L'orgueilleuse Hermione se fait très humble. Elle est pathétique parce qu’elle est vraie. Dans sa colère, dans son affolement, dans sa fureur de punir, il n’y a rien que les mouvements les plus simples, les plus directs, rien que le heurt de sentiments élémentaires : tuer parce que Pyrrhus la trahit, pardonner parce que, tout de même, elle l’aime. Mais, une fois le délire passé, et avec une grande clairvoyance, elle analyse son propre cœur, et en relève les contradictions (vers 1545-1564).

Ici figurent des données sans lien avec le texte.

-- ==== Sys2Proof/Laws/Outbound.lean ====
section
/-! SUPPORT. The arbiter's take, records handed to a queue with room, and a request answered: what each can do, said once
(R168, R171, R172). -/

namespace Sys2Proof.Machine

/-! ### The arbiter's take -/

/-- A take that leaves the lanes alone. -/
theorem AfterTake.trunk (u : State) (x : Trunk)
    (h : x.run = u.trunk.run ∧ x.stopEnd = u.trunk.stopEnd ∧ x.link = u.trunk.link ∧ x.crcErrors = u.trunk.crcErrors ∧
      x.badFrames = u.trunk.badFrames ∧ x.headDrops = u.trunk.headDrops ∧ x.flawDrops = u.trunk.flawDrops ∧
      x.urgentDrops = u.trunk.urgentDrops ∧ x.sendAborts = u.trunk.sendAborts)
    (hr : x.requests = u.trunk.requests) (he : x.executing = u.trunk.executing)
    (hu : urgentInFlight (u.withTrunk x) = urgentInFlight u) (hf : flawsInFlight (u.withTrunk x) = flawsInFlight u)
    (ht : TransmitterAfterTake u (u.withTrunk x)) :
    AfterTake u (u.withTrunk x) where
  blocks :=
    { pos := rfl, pulses := rfl, lanes := fun _ => ⟨rfl, .inl rfl⟩, transmitter := ht, flawId := rfl, map := rfl, plan := rfl,
      cutter := rfl, divert := rfl, grader := rfl, outputs := rfl, store := rfl, cond := rfl, report := rfl, run := h.1,
      stopEnd := h.2.1, link := h.2.2.1, crcErrors := h.2.2.2.1, badFrames := h.2.2.2.2.1,
      headDrops := h.2.2.2.2.2.1, flawDrops := h.2.2.2.2.2.2.1, urgentDrops := h.2.2.2.2.2.2.2.1,
      sendAborts := h.2.2.2.2.2.2.2.2, flaws := hf, msTime := rfl, pending := rfl }
  inFlight := hu
  requests := hr
  executing := he

/-- Nothing is taken where the link is DOWN, a record is being sent, or nothing waits. -/
theorem AfterTake.refl (u : State) (h : u.trunk.link = .down ∨ u.trunk.sending ≠ none ∨
    (u.trunk.urgent = [] ∧ u.trunk.flaws = [] ∧ ∀ i, (u.rx i).slot = none)) : AfterTake u u :=
  AfterTake.trunk u u.trunk ⟨rfl, rfl, rfl, rfl, rfl, rfl, rfl, rfl, rfl⟩ rfl rfl rfl rfl
    { held := fun _ => ⟨rfl, rfl⟩
      urgent := fun _ _ _ => rfl
      flaw := fun _ hs hn => by have hs : u.trunk.sending = _ := hs; rw [hn] at hs; cases hs
      line := fun _ hs hn => by have hs : u.trunk.sending = _ := hs; rw [hn] at hs; cases hs
      idle := fun hs => ⟨rfl, h.imp id fun h => h.resolve_left fun hx => hx hs⟩ }

/-- No slot holds a line where the arbiter finds none to take. -/
theorem nextForward_none {s : State} (h : nextForward s = none) (i : LaneId) : (s.rx i).slot = none := by
  have try_eq : ∀ (j : LaneId) (rest : Option (LaneId × ForwardLine)),
      (match (s.rx j).slot with | some l => some (j, l) | none => rest) = none → (s.rx j).slot = none ∧ rest = none := by
    intro j rest hj
    split at hj
    · cases hj
    · next hl => exact ⟨hl, hj⟩
  unfold nextForward at h
  obtain ⟨h1, h⟩ := try_eq _ _ h
  obtain ⟨h2, h⟩ := try_eq _ _ h
  obtain ⟨h3, h⟩ := try_eq _ _ h
  obtain ⟨h4, _⟩ := try_eq _ _ h
  have every : ∀ l j : LaneId, j = l + 1 ∨ j = l + 2 ∨ j = l + 3 ∨ j = l := by decide
  rcases every s.trunk.lastLane i with rfl | rfl | rfl | rfl <;> assumption

/-- The lane the arbiter would take from holds the line it would take. -/
theorem nextForward_slot {s : State} {i : LaneId} {l : ForwardLine} (h : nextForward s = some (i, l)) :
    (s.rx i).slot = some l := by
  have try_eq : ∀ (j : LaneId) (rest : Option (LaneId × ForwardLine)),
      (match (s.rx j).slot with | some l => some (j, l) | none => rest) = some (i, l) →
      (s.rx i).slot = some l ∨ rest = some (i, l) := by
    intro j rest hj
    split at hj
    · next l' hl => cases hj; exact .inl hl
    · exact .inr hj
  unfold nextForward at h
  dsimp only at h
  rcases try_eq _ _ h with h | h
  · exact h
  rcases try_eq _ _ h with h | h
  · exact h
  rcases try_eq _ _ h with h | h
  · exact h
  rcases try_eq _ _ h with h | h
  · exact h
  · cases h

/-- Everything the arbiter's take can do (R172): nothing; or the oldest urgent record, else the oldest FLAW record, else a
forwarded line is taken for sending. -/
theorem arbiter_cases (s : State) :
    ((s.trunk.link = .down ∨ s.trunk.sending ≠ none ∨
        (s.trunk.urgent = [] ∧ s.trunk.flaws = [] ∧ nextForward s = none)) ∧ arbiter s = s) ∨
    (s.trunk.link = .up ∧ s.trunk.sending = none ∧
      ((∃ r rest, s.trunk.urgent = r :: rest ∧
          arbiter s = s.withTrunk { s.trunk with urgent := rest, sending := some (.urgent r) }) ∨
        (s.trunk.urgent = [] ∧ ∃ r rest, s.trunk.flaws = r :: rest ∧
          arbiter s = s.withTrunk { s.trunk with flaws := rest, sending := some (.flaw r) }) ∨
        (s.trunk.urgent = [] ∧ s.trunk.flaws = [] ∧ ∃ i l, nextForward s = some (i, l) ∧
          arbiter s = (s.modRx i fun x => { x with slot := none }).withTrunk
            { s.trunk with lastLane := i, sending := some (.line l) }))) := by
  unfold arbiter
  split
  · next hc =>
    simp only [Bool.and_eq_true, beq_iff_eq, Option.isNone_iff_eq_none] at hc
    split
    · next r rest hu => exact .inr ⟨hc.1, hc.2, .inl ⟨r, rest, hu, rfl⟩⟩
    · next hu =>
      split
      · next r rest hf => exact .inr ⟨hc.1, hc.2, .inr (.inl ⟨hu, r, rest, hf, rfl⟩)⟩
      · next hf =>
        split
        · next i l hn => exact .inr ⟨hc.1, hc.2, .inr (.inr ⟨hu, hf, i, l, hn, rfl⟩)⟩
        · next hn => exact .inl ⟨.inr (.inr ⟨hu, hf, hn⟩), rfl⟩
  · next hc =>
    refine .inl ⟨?_, rfl⟩
    cases hl : s.trunk.link with
    | down => exact .inl rfl
    | up =>
      refine .inr (.inl fun hs => hc ?_)
      rw [hl, hs]; rfl

/-- The arbiter's take moves records toward the transmitter and changes nothing else (R172). -/
theorem arbiter_afterTake (s : State) : AfterTake s (arbiter s) := by
  rcases arbiter_cases s with ⟨hw, h⟩ | ⟨hl, hs, ⟨r, rest, hu, h⟩ | ⟨hu, r, rest, hf, h⟩ | ⟨hu, hf, i, l, hn, h⟩⟩
  · rw [h]
    exact AfterTake.refl s (hw.imp id fun h => h.imp id fun h => ⟨h.1, h.2.1, nextForward_none h.2.2⟩)
  · rw [h]
    refine AfterTake.trunk s _ ⟨rfl, rfl, rfl, rfl, rfl, rfl, rfl, rfl, rfl⟩ rfl rfl ?_ ?_ ?_
    · simp [urgentInFlight, sendingUrgent, hs, hu]
    · simp [flawsInFlight, hs]
    · constructor <;> simp [hs, hl]
  · rw [h]
    refine AfterTake.trunk s _ ⟨rfl, rfl, rfl, rfl, rfl, rfl, rfl, rfl, rfl⟩ rfl rfl ?_ ?_ ?_
    · simp [urgentInFlight, sendingUrgent, hs]
    · simp [flawsInFlight, hs, hf]
    · constructor <;> simp [hs, hl, hu]
  · rw [h]
    have hrx : ∀ j, ((s.modRx i fun x => { x with slot := none }).withTrunk
        { s.trunk with lastLane := i, sending := some (.line l) }).rx j =
          if j = i then { s.rx i with slot := none } else s.rx j := fun j => State.modRx_rx s i j fun x => { x with slot := none }
    have hlane : ∀ j, ((s.modRx i fun x => { x with slot := none }).withTrunk
        { s.trunk with lastLane := i, sending := some (.line l) }).lane j =
          if j = i then { s.lane i with rx := { s.rx i with slot := none } } else s.lane j :=
      fun j => State.setLane_lane s i j _
    refine ⟨⟨rfl, rfl, ?_, ?_, rfl, rfl, rfl, rfl, rfl, rfl, rfl, rfl, rfl, rfl, rfl, rfl, rfl, rfl, rfl, rfl, rfl, rfl, rfl,
      ?_, rfl, rfl⟩, ?_, rfl, rfl⟩
    · intro j
      unfold laneAfterTake
      rw [hlane, hrx]
      by_cases hj : j = i
      · subst hj
        rw [if_pos rfl, if_pos rfl]
        exact ⟨rfl, .inr ⟨rfl, hl, hs, l, nextForward_slot hn, rfl, rfl⟩⟩
      · rw [if_neg hj, if_neg hj]
        exact ⟨rfl, .inl rfl⟩
    · refine ⟨?_, ?_, ?_, ?_, ?_⟩
      · simp [hs, hl]
      · simp
      · simp
      · intro l' h' _
        simp only [State.withTrunk_trunk, Option.some.injEq, Outbound.line.injEq] at h'
        subst h'
        refine ⟨hu, hf, nextForward_slot hn, ?_⟩
        rw [hrx]; exact congrArg Receiver.slot (if_pos rfl)
      · simp
    · simp [flawsInFlight, hs]
    · simp [urgentInFlight, sendingUrgent, hs]

/-- A command whose operation is `f` ends in the state after the take. -/
theorem done_afterTake (s : State) : ∃ t, done s = .next t ∧ AfterTake s t := ⟨arbiter s, rfl, arbiter_afterTake s⟩

/-! ### Records handed (R171) -/

theorem handUrgent_room {r : Urgent} {s : State} (h : hasRoom s) :
    handUrgent r s = (s.withTrunk { s.trunk with urgent := s.trunk.urgent ++ [r] }, false) := by
  unfold handUrgent
  exact if_pos h

theorem handUrgent_full {r : Urgent} {s : State} (h : ¬hasRoom s) :
    handUrgent r s = (s.withTrunk { s.trunk with urgentDrops := bump32 s.trunk.urgentDrops }, true) := by
  unfold handUrgent
  exact if_neg h

theorem handRecord_room {r : Urgent} {s : State} (h : hasRoom s) :
    handRecord r s = s.withTrunk { s.trunk with urgent := s.trunk.urgent ++ [r] } := by
  unfold handRecord
  rw [handUrgent_room h]
  rfl

/-! ### Requests (R168) -/

/-- What completing a request does to the trunk: nothing but the request in execution and those that wait. -/
theorem complete_cases (r : Request) (s : State) :
    ∃ e q, complete r s = s.withTrunk { s.trunk with executing := e, requests := q } ∧
      (s.trunk.executing = some r → e = s.trunk.requests.head? ∧ q = s.trunk.requests.tail) ∧
      (s.trunk.executing ≠ some r → e = s.trunk.executing ∧ q = s.trunk.requests) := by
  unfold complete
  split
  · next hx =>
    unfold depart
    split
    · next r' rest _ hq =>
      have hq' : s.trunk.requests = r' :: rest := hq
      exact ⟨some r', rest, rfl, fun _ => by rw [hq']; exact ⟨rfl, rfl⟩, fun h => absurd hx h⟩
    · next h =>
      refine ⟨none, s.trunk.requests, rfl, fun _ => ?_, fun h => absurd hx h⟩
      cases hq : s.trunk.requests with
      | nil => exact ⟨rfl, rfl⟩
      | cons a b => exact absurd hq (h a b rfl)
  · next hx => exact ⟨s.trunk.executing, s.trunk.requests, rfl, fun h => absurd h hx, fun _ => ⟨rfl, rfl⟩⟩

/-- A request answered while the urgent queue has room. -/
theorem respond_answered {tag kind : Byte} {args body : List Byte} {status : Status} {u : State} (h : hasRoom u) :
    ∃ t, respond tag kind args status body u = .next t ∧ Answered ⟨tag, kind, args⟩ status body u t := by
  refine ⟨_, rfl, ?_⟩
  have ha : answer ⟨tag, kind, args⟩ status body u =
      complete ⟨tag, kind, args⟩ (u.withTrunk { u.trunk with urgent := u.trunk.urgent ++ [.response tag kind status body] }) :=
    congrArg (complete ⟨tag, kind, args⟩) (handRecord_room h)
  rw [ha]
  obtain ⟨e, q, hc, ho⟩ := complete_cases ⟨tag, kind, args⟩
    (u.withTrunk { u.trunk with urgent := u.trunk.urgent ++ [.response tag kind status body] })
  rw [hc]
  have k := arbiter_afterTake ((u.withTrunk
    { u.trunk with urgent := u.trunk.urgent ++ [.response tag kind status body] }).withTrunk
      { u.trunk with urgent := u.trunk.urgent ++ [.response tag kind status body], executing := e, requests := q })
  refine ⟨⟨k.blocks.pos, k.blocks.pulses, k.blocks.lanes,
    ⟨k.blocks.transmitter.held, k.blocks.transmitter.urgent, k.blocks.transmitter.flaw, k.blocks.transmitter.line,
      k.blocks.transmitter.idle⟩, k.blocks.flawId, k.blocks.map, k.blocks.plan, k.blocks.cutter,
    k.blocks.divert, k.blocks.grader, k.blocks.outputs, k.blocks.store, k.blocks.cond, k.blocks.report, k.blocks.run,
    k.blocks.stopEnd, k.blocks.link, k.blocks.crcErrors, k.blocks.badFrames, k.blocks.headDrops, k.blocks.flawDrops,
    k.blocks.urgentDrops, k.blocks.sendAborts, k.blocks.flaws, k.blocks.msTime, k.blocks.pending⟩, ?_, ?_⟩
  · refine k.inFlight.trans ?_
    simp only [urgentInFlight, sendingUrgent, State.withTrunk_trunk, List.append_assoc]
  · unfold requestOver
    split
    · next hx => exact ⟨k.executing.trans (ho.1 hx).1, k.requests.trans (ho.1 hx).2⟩
    · next hx => exact ⟨k.executing.trans (ho.2 hx).1, k.requests.trans (ho.2 hx).2⟩

end Sys2Proof.Machine
end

Doit-elle se rendre à l’évidence ou espérer encore contre toute espérance? Doit-elle frapper ou pardonner? Elle l’ignore jusqu’au bout, hésite jusqu’au dernier moment, en proie aux impulsions contradictoires de la passion. De cette sorte d’hypnose, l’irréparable une fois accompli vient la tirer brutalement : Pyrrhus est mort comme elle l’a voulu ; alors, par une suprême illusion, elle est toute amour pour celui qu’elle a fait périr, et sa haine se retourne contre le malheureux Oreste qu’elle accable de ses reproches, avec une féroce ironie sardonique. Aux vers 1545-1548, elle ne ment pas : elle est une autre à présent, ne se reconnaît plus dans la femme qui a ordonné à Oreste l’acte dont maintenant elle lui fait un crime. Pourquoi cette vérité? parce que Racine était Hermione, qu’il sentait, pensait comme elle.